From: Jamie L. <lk...@ta...> - 2002-10-30 23:02:09

John Gardiner Myers wrote:
> I am uncomfortable with the way the epoll code adds its own set of 
> notification hooks into the socket and pipe code.  Much better would be 
> to extend the existing set of notification hooks, like the aio poll code 
> does.

Fwiw, I agree with the above (I'm having a think about it).

I also agree with criticisms that epoll should test and send an event
on registration, but only _if_ the test is cheap.  Nothing to do with
correctness (I like the edge semantics as they are), but because
delivering one event is so infinitesimally low impact with epoll that
it's preferable to doing a single speculative read/write/whatever.

Regarding the effectiveness of the optimisation, I'd guess that quite
a lot of incoming connections do not come with initial data in the
short scheduling time after a SYN (unless it's on a LAN).  I don't
know this for sure though.

-- Jamie

[Lse-tech] Re: and nicer too - Re: [PATCH] epoll more scalable than poll

From: Davide L. <da...@xm...> - 2002-10-30 23:44:14

On Wed, 30 Oct 2002, Jamie Lokier wrote:

> John Gardiner Myers wrote:
> > I am uncomfortable with the way the epoll code adds its own set of
> > notification hooks into the socket and pipe code.  Much better would be
> > to extend the existing set of notification hooks, like the aio poll code
> > does.
>
> Fwiw, I agree with the above (I'm having a think about it).
>
> I also agree with criticisms that epoll should test and send an event
> on registration, but only _if_ the test is cheap.  Nothing to do with
> correctness (I like the edge semantics as they are), but because
> delivering one event is so infinitesimally low impact with epoll that
> it's preferable to doing a single speculative read/write/whatever.
>
> Regarding the effectiveness of the optimisation, I'd guess that quite
> a lot of incoming connections do not come with initial data in the
> short scheduling time after a SYN (unless it's on a LAN).  I don't
> know this for sure though.

Ok Jamie, try to explain me which kind of improvement this first drop will
bring.

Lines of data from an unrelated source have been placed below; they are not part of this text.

/-- Settles O9: one pattern changes the checksum, two equal ones cancel, and bit 7 never reaches `decode`. -/
theorem singleErrorIsDetectedPairIsNot : Obligations.SingleErrorIsDetectedPairIsNot :=
  ⟨fun p a b _ _ _ he h => ⟨csum_changed_character a b h, decodeFrame_one_changed p a b he h⟩,
    fun p a b d _ _ _ _ _ => decodeFrame_pair_changed p a b d,
    fun r i => decodeFrame_congr (map_unpack_modify_bit_seven r i)⟩

/-! ### A whole message through the encoder (R91, R125) -/

theorem runCommands_message (m : List Byte) (s : State) (cleared : s.encAcc = 0)
    (h : ∀ d ∈ m, EncoderAccepts s.maskMode d) :
    runCommands (m.map Instr.encPush ++ [.encFinish 0x00]) s = .next { s with tx := s.tx ++ encodeFrame .odd m } := by
  rw [runCommands_append _ (runCommands_encPush m s h), runCommands_cons_accepted _ rfl, runCommands_nil]
  simp [effect, cleared, encodeFrame_eq, Config.paritySense, State.emitTx, State.setEncAcc]

/-- ENCODE clears the checksum first, so it emits the frame from every state. -/
theorem runCommands_encode (m : List Byte) (s : State) (h : ∀ d ∈ m, EncoderAccepts s.maskMode d) :
    runCommands (Pseudo.encode m).expand s = .next { s with encAcc := 0, tx := s.tx ++ encodeFrame .odd m } :=
  (runCommands_cons_accepted _ rfl).trans (runCommands_message m (s.setEncAcc 0) rfl h)

/-! ### A whole reply through the decoder (R91, R148) -/

theorem runCommands_decPush_expectation (bs : List Byte) {s t : State}
    (h : runCommands (bs.map Instr.decPush) s = .next t) :
    (t.expValid, t.expMark, t.expLen) = (s.expValid, s.expMark, s.expLen) := by
  induction bs generalizing s with
  | nil => cases h; rfl
  | cons b bs ih =>
    rw [List.map_cons, runCommands_cons_accepted _ rfl] at h
    simpa [effect] using ih h

/-- VERIFY latches the verdict on the history of the reply's characters, under the expectation of its letter. -/
theorem runCommands_verify (r : List Byte) (s : State) {letter : Byte}
    (h : commandError s.maskMode (.decInit letter) = none) :
    ∃ t, runCommands (Pseudo.verify letter r).expand s = .next (t.setStatusLow t.verdict)
      ∧ HoldsHistory t (r.map unpack) ∧ t.rx = s.rx ++ r.map unpack
      ∧ (t.expValid, t.expMark, t.expLen)
        = ((replyTable letter).valid, (replyTable letter).marker, (replyTable letter).length) := by
  obtain ⟨t, pushes, history, rx⟩ := runCommands_decPush r (holdsHistory_startReply s (replyTable letter))
  refine ⟨t, ?run, history, rx, runCommands_decPush_expectation r pushes⟩
  case run => exact (runCommands_cons_accepted _ h).trans (runCommands_append _ pushes)

/-- The verdict bits of raw mode for an answer of `decode` (R148): SHORT, CSUM or OK, with DONE. -/
def FrameResult.rawVerdict : FrameResult → BitVec 6
  | .invalid => 0x05
  | .checksumError => 0x09
  | .ok _ => 0x03

theorem exists_eq_append_pair {α : Type} {cs : List α} (h : 3 ≤ cs.length) :
    ∃ ds h1 h0, cs = ds ++ [h1, h0] ∧ ds ≠ [] := by
  obtain ⟨h1, h0, last⟩ : ∃ h1 h0, cs.drop (cs.length - 2) = [h1, h0] := List.length_eq_two.mp (by simp; omega)
  refine ⟨cs.take (cs.length - 2), h1, h0, by rw [← last, List.take_append_drop], ?nonempty⟩
  case nonempty => exact List.ne_nil_of_length_pos (by simp; omega)

section
variable {s : State} {cs : List Char7}

theorem HoldsHistory.isShort (h : HoldsHistory s cs) : s.isShort = decide (cs.length < 3) := by
  have count : s.decCnt < 3 ↔ cs.length < 3 := by
    have := h.decCnt_toNat
    bv_omega
  simp only [State.isShort, h.overflow, count]
  by_cases short : cs.length < 3
  · simp [short]; omega
  · simp [short]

And also, how such first drop would not bring a "confusion" for the
user, letting him think that he can go sleeping event w/out having first
received EAGAIN. Isn't it better to say "you wait for events after EAGAIN",
instead of "you wait for events after EAGAIN but after accept/connect".
The cost of the test will be basically the cost of a ->poll(), that is
exactly the same cost of the very first read()/write() that you would do
by following the current API rule.

- Davide

[Lse-tech] Re: and nicer too - Re: [PATCH] epoll more scalable than poll

From: Jamie L. <lk...@ta...> - 2002-10-31 00:53:07

Davide Libenzi wrote:
> The cost of the test will be basically the cost of a ->poll(), that is
> exactly the same cost of the very first read()/write() that you would do
> by following the current API rule.

No, the cost of ->poll() is somewhat less than read()/write(), because
the latter requires a system call and the former does not.  System
calls are still nowhere near as cheap as function calls.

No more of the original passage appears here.